Exhibitors have made plans to reopen safely. Companies such as AMC and Regal will show films in theaters that are at half or quarter of their capacity so that members of the public can distance themselves socially. They’ve invested in new ventilation systems and vacuum cleaners, are pushing customers to buy tickets online while speeding up their cleaning schedules and, after a public crash, will force guests to wear masks. And yet, it only takes a few people who get sick after going to the movies to make audiences doubt whether going to the movies is a fun form of escape or a risky proposition.
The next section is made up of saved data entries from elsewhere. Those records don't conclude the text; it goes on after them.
-- ==== Sys2Proof/Machine/Ingest.lean ====
section
/-! DEFINITION. Reading ingest: frames, their acceptance, durability and back-pressure (R125 to R149). -/

namespace Sys2Proof.Machine

/-! ### The buffer (R146, R147) -/

/-- BACKPRESSURE_START and BACKPRESSURE_END follow the fill of the buffer (R147). -/
def State.showBuffer (s : State) : State :=
  let n := s.ing.waiting.length
  let pct := n * 100 / 2097152
  let bp := s.fld F.ING_STAT.BP == 1
  let start := !bp && decide (s.fld F.ING_BP.HIGH * 2097152 ≤ n * 100)
  let stop := bp && decide (n * 100 ≤ s.fld F.ING_BP.LOW * 2097152)
  let r := (s.regs.setF F.ING_BUF.FILL n).setF F.ING_STAT.FILL pct
  let r1 := if start then r.flag F.ING_STAT.BP true else if stop then r.flag F.ING_STAT.BP false else r
  ({ s with regs := r1 } : State).postIf start Ev.INGEST_BACKPRESSURE []

/-- A rejection is counted by its cause and shown with the meter, where one is known (R132). -/
def State.rejectReading (s : State) (cause : Nat) (i : Option Nat) : State :=
  let r := if 0x0400 ≤ cause ∧ cause ≤ 0x0406 then s.regs.bump (F.ING_REJ_CNT.COUNT (cause - 0x0400)) 1 else s.regs
  let r1 := (r.setF F.ING_LAST_REJ.CAUSE cause).flag F.ING_LAST_REJ_IDX.VALID i.isSome
  { s with regs := r1.setF F.ING_LAST_REJ_IDX.INDEX (i.getD 0) }

/-! ### Steps 1 to 4 (R130, R133, R134) -/

/-- The ACTIVE record of a frame: by EXT_ID, or by short address and route (R132). -/
def State.frameMeter (s : State) (f : IngestFrame) : Option Nat :=
  (s.ing.meters.find? fun e => decide (e.2.state = .active) && e.2.conf.protocol == f.body.protocol &&
    (match f.extId with
     | some x => decide (e.2.conf.extId = x)
     | none => f.shortAddr != 0xFFFF && e.2.conf.shortAddr == f.shortAddr &&
         (e.2.conf.route == f.route || e.2.conf.route == 0))).map fun e => e.1

/-- A key of ingest becomes the most recently used of at most SLOTS (R133). -/
def IngestState.useKey (g : IngestState) (slots i k : Nat) : IngestState :=
  { g with keys := ((i, k) :: g.keys.filter (· != (i, k))).take slots }

/-- Takes one wrapped key into ingest's slots: its key, or none where it fails its integrity check, which is counted, or
where no KEK is held (R133, R346). -/
def State.useKey (s : State) (i k : Nat) (w : WrappedKey) : State × Option (List Byte) :=
  match s.unwrap w with
  | some key => (({ s with ing := s.ing.useKey (s.fld F.ING_KEYCACHE.SLOTS) i k } : State).showSlots, some key)
  | none => (if s.keysReady then s.bump F.KEY_UNWRAP_FAIL_CNT.COUNT else s, none)

/-- Takes the reading key, and for DLMS KEY2, into ingest's key slots; none where one is missing (R133). -/
def State.frameKeys (s : State) (i : Nat) (r : MeterRec) : State × Option (List Byte × List Byte) :=
  match r.keyWrap with
  | none => (s, none)
  | some w => match s.useKey i 0 w with
    | (s1, none) => (s1, none)
    | (s1, some k) =>
      if r.conf.protocol ≠ 3 then (s1, some (k, []))
      else match r.key2Wrap with
        | none => (s1, none)
        | some w2 => match s1.useKey i 1 w2 with
          | (s2, none) => (s2, none)
          | (s2, some k2) => (s2, some (k, k2))

/-- How a frame fares at step 3: the cause of a failure, or what a Tylian message holds once opened, and whether the frame is
unauthenticated. -/
inductive AuthVerdict where
  | failed (cause : Nat)
  | opened (plain : List Byte) (unauth : Bool)
  deriving DecidableEq, Repr

/-- Step 3 (R131, R133). -/
def State.authenticate (s : State) (i : Nat) (r : MeterRec) (f : IngestFrame) : State × AuthVerdict :=
  if r.keyAlg = 0 then
    (s, if r.conf.protocol = 4 ∧ !f.secured then .opened [] true else .failed Cause.KEY_MISSING)
  else match s.frameKeys i r with
    | (s1, none) => (s1, .failed Cause.KEY_MISSING)
    | (s1, some (k, _)) =>
      let plain := match f.body with
        | .tylian l => openMessage k r.conf.extId l
        | .coded c => if c.use.secured ∧ c.tagOk then some [] else none
      match plain with
      | some l => (s1, .opened l false)
      | none => (s1.post Ev.METER_AUTH_FAIL [b4 i], .failed Cause.AUTH_FAIL)
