-- ==== Sys2Proof/Machine/Mesh.lean ====
section
/-! DEFINITION. The Tylian mesh: connections, joining, floods, waiting transmissions, and wireless M-Bus
(R226, R236 to R255). -/

namespace Sys2Proof.Machine

/-! ### Events of a connection (R239 to R244) -/

/-- I in µs. -/
def RadioConn.us (c : RadioConn) : Nat := c.interval * 10000

/-- The map that governs event n (R243). -/
def RadioConn.mapAt (c : RadioConn) (n : Nat) : BitVec 64 :=
  match c.next with
  | some (inst, m) => if inst ≤ n then m else c.chMap
  | none => c.chMap

/-- The channel of event n (R239). -/
def RadioConn.channel (c : RadioConn) (n : Nat) : Nat :=
  let m := c.mapAt n
  let u := (c.base + n * c.hop) % 64
  let l := setChannels m
  if m.getLsbD u then u else l.getD (u % l.length) 0

/-- P_n in µs (R244). -/
def RadioConn.predict (c : RadioConn) (sleepy : Bool) (n : Nat) : Int :=
  let t : Int := ((n - c.k) * c.us : Nat)
  if sleepy || c.resumed then c.anchor + t
  else c.anchor + ((F64.ofInt t).mul ((F64.ofInt 1).add (c.drift.mul (F64.ofRat 1 1000000)))).round

/-- G of event n in µs (R244). -/
def State.guard (s : State) (c : RadioConn) (sleepy : Bool) (n : Nat) : Nat :=
  let ppm := if sleepy || c.resumed || decide (c.contacts < s.fld F.RFM_LEARN.MIN_CONTACTS)
    then s.fld F.RFM_GUARD.SLEEPY_PPM else s.fld F.RFM_GUARD.RELAY_PPM
  min (s.fld F.RFM_GUARD.G0_US + ppm * ((n - c.k) * c.us) / 1000000) (c.us / 2 - 2000)

/-- The start of the pace in progress, in µs. -/
def State.nowUs (s : State) : Int := ((s.now * 1000 : Nat) : Int)

/-- The event of a connection nearest to a time, not before the first one not yet run. -/
def RadioConn.nearest (c : RadioConn) (t : Int) : Nat :=
  max c.upcoming (c.k + (roundDiv (t - c.anchor) c.us).toNat)

/-- Guard windows of a radio's connections near a time, with each supervision deadline and address. -/
def State.windows (s : State) (x : Nat) (t : Int) : List (Int × Int × Int × Nat) :=
  s.rad.joined.filterMap fun e => match e.2.conn with
    | none => none
    | some c =>
      if c.radio ≠ x then none
      else
        let n := c.nearest t
        let g : Int := s.guard c e.2.sleepy n
        let p := c.predict e.2.sleepy n
        some (p - g, p + g, c.anchor + c.sup * 100000, e.1)

/-- Whether another connection's event is served in place of this one's (R241). -/
def State.contended (s : State) (a : Nat) (c : RadioConn) (lo hi : Int) : Bool :=
  let own := c.anchor + c.sup * 100000
  (s.windows c.radio lo).any fun w =>
    w.2.2.2 != a && decide (w.1 ≤ hi) && decide (lo ≤ w.2.1) &&
      (decide (w.2.2.1 < own) || (w.2.2.1 == own && decide (w.2.2.2 < a)))

/-! ### Payloads to a node (R240, R254) -/

/-- The bytes of a payload; `instant` is that of a MAP_UPDATE (R243). -/
def DownBody.bytes (instant : Nat) : DownBody → List Byte
  | .message l => l
  | .mapUpdate m => packBytes [(1, 1), (3, 0), (4, instant), (8, m.toNat)]

/-- A payload whose event number is up fails with LINK_NONE: PAYLOAD_RETRY_EXHAUSTED (R254). -/
def State.retryExhausted (s : State) (a : Nat) : State :=
  match Map.find s.rad.joined a with
  | none => s
  | some e => match e.queue with
    | [] => s
    | p :: rest =>
      if p.lsn ≠ 0 ∧ s.fld F.RFM_RETRY.EVENTS ≤ p.sends then s.setJoined a { e with queue := rest } else s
When they reopen, theaters could spend all that extra money on security procedures while still being forced to pay their interest.
“Debt doesn’t go away,” says Wold. “Even if they overcome the initial hurdle of reopening theaters, they have to hope that attendance will return to normal fairly quickly. They’re going to use a lot of that cash flow to pay the interest, and while they’re paying off that debt, they won’t be able to spend any money fixing theaters or adding better seats or doing a thousand other things. that improve their customer experiences.
Of course, what does even normal look like? Achuthan has “fairly high confidence that the recession will end this summer” and that the economy is starting to see spurts of recovery. But the number of other variables the future potentially holds, such as geopolitical conflicts or investor concerns about overheated valuations, means that the stock market – and by that measure, exhibitor valuations – won’t necessarily rise. right now.
Theaters like AMC are “trying to get through this valley,” he says. “Everything has to work out. Otherwise this valley might be a little wider than they can handle.